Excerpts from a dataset
-- ==== Sys2Proof/Syntax.lean ====
section
/-!
DEFINITION. Syntax.lean: the commands of the NQ288, one constructor per row of
spec/opcode_table.json, and the types of their operands. A wick row carries the lantern
and the fields of its instruction word (R225, R174); a row that another agent brings
about carries what that agent supplies. Physical disturbances (bit errors, array upsets)
and measured values are operands, since the spec gives them no cause inside the device.
-/

namespace Sys2Proof

/-- Who makes a register access: the pilot for REG_READ and REG_WRITE, or the wick of a
lantern (R524, R526). -/
inductive Requester where
  | pilot
  | wick (n : Nat)
  deriving DecidableEq, Repr

/-- What a block reports to the pilot in an error record (R404). -/
structure RecIn where
  src : Nat
  cls : Nat
  code : Nat
  va : Bool := false
  lockind : Nat := 0
  devaddr : Nat := 0xFFFF_FFFF_FFFF_FFFF
  loc : List Byte := List.replicate 16 0
  aux : Nat := 0
  /-- The array number by which R37 orders sources of one lantern. -/
  sub : Nat := 0
  deriving DecidableEq, Repr

/-- What holds a channel whose request waits for its acknowledge (R28, R29). Which channel serves which
wait is fixed in the device and not given by the spec. -/
inductive StallWait where
  | other
  /-- The wick of a lantern raises requests on it. -/
  | wick (n : Nat)
  /-- An access to a page. -/
  | page (vpn : Nat)
  /-- Its receiving block is in a way group. -/
  | wayGroup (g : Nat)
  deriving DecidableEq, Repr

/-- A handshake channel of a block, by its number, and the wait that it serves (R28, R29). -/
structure StallChan where
  num : Nat
  serves : StallWait
  deriving DecidableEq, Repr

/-- A disturbance of one accumulator element while an array computes (R92, R93): the
element at row and column of the array's cells has these bits flipped. -/
structure CellUpset where
  row : Nat
  col : Nat
  flip : BitVec 128
  deriving DecidableEq, Repr

/-- What a read of a lantern's accumulator file finds (R392), with the bank and row that it read
and the syndrome of a correction. -/
inductive SramErr where
  | good
  | corrected (bank row : Nat) (syn : Nat)
  | uncorrectable (bank row : Nat)
  deriving DecidableEq, Repr

/-- A product tile of a chain on one array (R126, R146): product 1 or 2, the row block, the tile of 256
columns of S, the instruction within it and the array. -/
structure ChainTile where
  prod2 : Bool
  block : Nat
  tile : Nat
  inst : Nat
  arr : Nat
  deriving DecidableEq, Repr
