-- ==== Sys2Proof/Machine/State.lean ====
section
/-!
DEFINITION. State.lean: the state of the NQ288 as plain data, block by block, the reasons
for which a step can stop, and the state right after reset. Numbered blocks stand in
tables; a block that a table does not list is at its reset value.
-/

namespace Sys2Proof.Machine

open Sys2Proof

/-- No command of the table stops the machine with a fault; the type has the one reason
that the host's interface may ask for. -/
inductive Fault where
  /-- Raised by no meaning. Safe. -/
  | none
  deriving DecidableEq, Repr

/-- The reasons for which a step is refused. -/
inductive Refusal where
  /-- A command that the model gives no meaning to yet; only an arm of `exec` answers it.
  Safe. -/
  | notModelled (mnemonic : String)
  deriving DecidableEq, Repr

/-! ### The lantern -/

/-- One save set of an event level (R273). -/
structure SaveSet where
  spc : BitVec 48 := 0
  smode : Word := 0
  sflags : BitVec 4 := 0
  pushed : Bool := false
  pl : BitVec 2 := 0
  trapno : Byte := 0
  cause : Byte := 0
  saddr : Dword := 0
  selem : Half := 0
  deriving DecidableEq, Repr

/-- The wick's registers (R197, R274) and the vector length registers (R149). -/
structure Wick where
  a : Dword := 0
  x : Dword := 0
  y : Dword := 0
  sp : Dword := 0
  ssp : Dword := 0
  pc : Dword := 0
  flags : BitVec 4 := 0
  mode : Word := 0
  cnt : Dword := 0
  src : Dword := 0
  dst : Dword := 0
  lcnt : Dword := 0
  lbeg : Dword := 0
  lend : Dword := 0
  sstk : Dword := 0
  vl : Nat := 0
  vew : BitVec 2 := 0
  deriving DecidableEq, Repr

/-- What a wick does (R197, R241, R373): nothing, run a kernel, or stand after KEND. -/
inductive RunState where
  | idle | running | kended
  deriving DecidableEq, Repr

/-- What a wick waits for at its present instruction. The instruction has changed nothing
and executes afresh, except `answer`, whose message is under way (R223). -/
inductive Wait where
  | none
  /-- EWAIT on a counter and target (R260). -/
  | event (e : Nat) (target : Dword)
  /-- A non-resident or frozen page (R171, R221); `hold` for a vector instruction (R173). -/
  | page (vpn : Nat) (sub : Nat) (write : Bool) (hold : Bool)
  /-- A full queue, or a range or entry of another access (R80, R81, R162, R195, R215 to R217,
  R253). -/
  | drain
  /-- MFENCE, FENCE, VFENCE, SYNC.I or KEND: events are taken inside this wait (R277). -/
  | fence
  /-- The destination's answer to MSEND (R223). -/
  | answer
  deriving DecidableEq, Repr

/-- A message of 16 bytes with its sender's rank (R223). -/
structure Msg where
  rank : Nat
  w0 : Dword
  w1 : Dword
  deriving DecidableEq, Repr

/-- A message on its way: the destination lantern, and the answer once it has been given. -/
structure OutMsg where
  dest : Nat
  msg : Msg
  answer : Option Bool
  deriving DecidableEq, Repr

/-- A store-buffer entry (R215): space, address, bytes, the poison flag of R388, and
the pages that a half of a split store holds as pins (R221). -/
structure SbEntry where
  ls : Bool
  addr : Nat
  bytes : List Byte
  poison : Bool := false
  pins : List Nat := []
  deriving DecidableEq, Repr

/-- The block instructions and VBLK (R246, R252). -/
inductive BlkOp where
  | bcopy | bfill | bread | bcomp | bseek | vblk
  deriving DecidableEq, Repr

→ INSTRUCTIONS FOR THE TASK
Return the records above in their entirety, exactly as they appear.

→ OUTPUT
-- ==== Sys2Proof/Syntax.lean ====
section
/-!
DEFINITION. Syntax.lean: the commands of the NQ288, one constructor per row of
spec/opcode_table.json, and the types of their operands. A wick row carries the lantern
and the fields of its instruction word (R225, R174); a row that another agent brings
about carries what that agent supplies. Physical disturbances (bit errors, array upsets)
and measured values are operands, since the spec gives them no cause inside the device.
-/

namespace Sys2Proof

/-- Who makes a register access: the pilot for REG_READ and REG_WRITE, or the wick of a
lantern (R524, R526). -/
inductive Requester where
  | pilot
  | wick (n : Nat)
  deriving DecidableEq, Repr

/-- What a block reports to the pilot in an error record (R404). -/
structure RecIn where
  src : Nat
  cls : Nat
  code : Nat
  va : Bool := false
  lockind : Nat := 0
  devaddr : Nat := 0xFFFF_FFFF_FFFF_FFFF
  loc : List Byte := List.replicate 16 0
  aux : Nat := 0
  /-- The array number by which R37 orders sources of one lantern. -/
  sub : Nat := 0
  deriving DecidableEq, Repr

/-- What holds a channel whose request waits for its acknowledge (R28, R29). Which channel serves which
wait is fixed in the device and not given by the spec. -/
inductive StallWait where
  | other
  /-- The wick of a lantern raises requests on it. -/
  | wick (n : Nat)
  /-- An access to a page. -/
  | page (vpn : Nat)
  /-- Its receiving block is in a way group. -/
  | wayGroup (g : Nat)
  deriving DecidableEq, Repr

/-- A handshake channel of a block, by its number, and the wait that it serves (R28, R29). -/
structure StallChan where
  num : Nat
  serves : StallWait
  deriving DecidableEq, Repr

/-- A disturbance of one accumulator element while an array computes (R92, R93): the
element at row and column of the array's cells has these bits flipped. -/
structure CellUpset where
  row : Nat
  col : Nat
  flip : BitVec 128
  deriving DecidableEq, Repr

/-- What a read of a lantern's accumulator file finds (R392), with the bank and row that it read
and the syndrome of a correction. -/
inductive SramErr where
  | good
  | corrected (bank row : Nat) (syn : Nat)
  | uncorrectable (bank row : Nat)
  deriving DecidableEq, Repr

/-- A product tile of a chain on one array (R126, R146): product 1 or 2, the row block, the tile of 256
columns of S, the instruction within it and the array. -/
structure ChainTile where
  prod2 : Bool
  block : Nat
  tile : Nat
  inst : Nat
  arr : Nat
  deriving DecidableEq, Repr
-- ==== Sys2Proof/Machine/State.lean ====
section
/-!
DEFINITION. State.lean: the state of the NQ288 as plain data, block by block, the reasons
for which a step can stop, and the state right after reset. Numbered blocks stand in
tables; a block that a table does not list is at its reset value.
-/

namespace Sys2Proof.Machine

open Sys2Proof

/-- No command of the table stops the machine with a fault; the type has the one reason
that the host's interface may ask for. -/
inductive Fault where
  /-- Raised by no meaning. Safe. -/
  | none
  deriving DecidableEq, Repr

/-- The reasons for which a step is refused. -/
inductive Refusal where
  /-- A command that the model gives no meaning to yet; only an arm of `exec` answers it.
  Safe. -/
  | notModelled (mnemonic : String)
  deriving DecidableEq, Repr

/-! ### The lantern -/

/-- One save set of an event level (R273). -/
structure SaveSet where
  spc : BitVec 48 := 0
  smode : Word := 0
  sflags : BitVec 4 := 0
  pushed : Bool := false
  pl : BitVec 2 := 0
  trapno : Byte := 0
  cause : Byte := 0
  saddr : Dword := 0
  selem : Half := 0
  deriving DecidableEq, Repr

/-- The wick's registers (R197, R274) and the vector length registers (R149). -/
structure Wick where
  a : Dword := 0
  x : Dword := 0
  y : Dword := 0
  sp : Dword := 0
  ssp : Dword := 0
  pc : Dword := 0
  flags : BitVec 4 := 0
  mode : Word := 0
  cnt : Dword := 0
  src : Dword := 0
  dst : Dword := 0
  lcnt : Dword := 0
  lbeg : Dword := 0
  lend : Dword := 0
  sstk : Dword := 0
  vl : Nat := 0
  vew : BitVec 2 := 0
  deriving DecidableEq, Repr

/-- What a wick does (R197, R241, R373): nothing, run a kernel, or stand after KEND. -/
inductive RunState where
  | idle | running | kended
  deriving DecidableEq, Repr

/-- What a wick waits for at its present instruction. The instruction has changed nothing
and executes afresh, except `answer`, whose message is under way (R223). -/
inductive Wait where
  | none
  /-- EWAIT on a counter and target (R260). -/
  | event (e : Nat) (target : Dword)
  /-- A non-resident or frozen page (R171, R221); `hold` for a vector instruction (R173). -/
  | page (vpn : Nat) (sub : Nat) (write : Bool) (hold : Bool)
  /-- A full queue, or a range or entry of another access (R80, R81, R162, R195, R215 to R217,
  R253). -/
  | drain
  /-- MFENCE, FENCE, VFENCE, SYNC.I or KEND: events are taken inside this wait (R277). -/
  | fence
  /-- The destination's answer to MSEND (R223). -/
  | answer
  deriving DecidableEq, Repr

/-- A message of 16 bytes with its sender's rank (R223). -/
structure Msg where
  rank : Nat
  w0 : Dword
  w1 : Dword
  deriving DecidableEq, Repr

/-- A message on its way: the destination lantern, and the answer once it has been given. -/
structure OutMsg where
  dest : Nat
  msg : Msg
  answer : Option Bool
  deriving DecidableEq, Repr

/-- A store-buffer entry (R215): space, address, bytes, the poison flag of R388, and
the pages that a half of a split store holds as pins (R221). -/
structure SbEntry where
  ls : Bool
  addr : Nat
  bytes : List Byte
  poison : Bool := false
  pins : List Nat := []
  deriving DecidableEq, Repr

/-- The block instructions and VBLK (R246, R252). -/
inductive BlkOp where
  | bcopy | bfill | bread | bcomp | bseek | vblk
  deriving DecidableEq, Repr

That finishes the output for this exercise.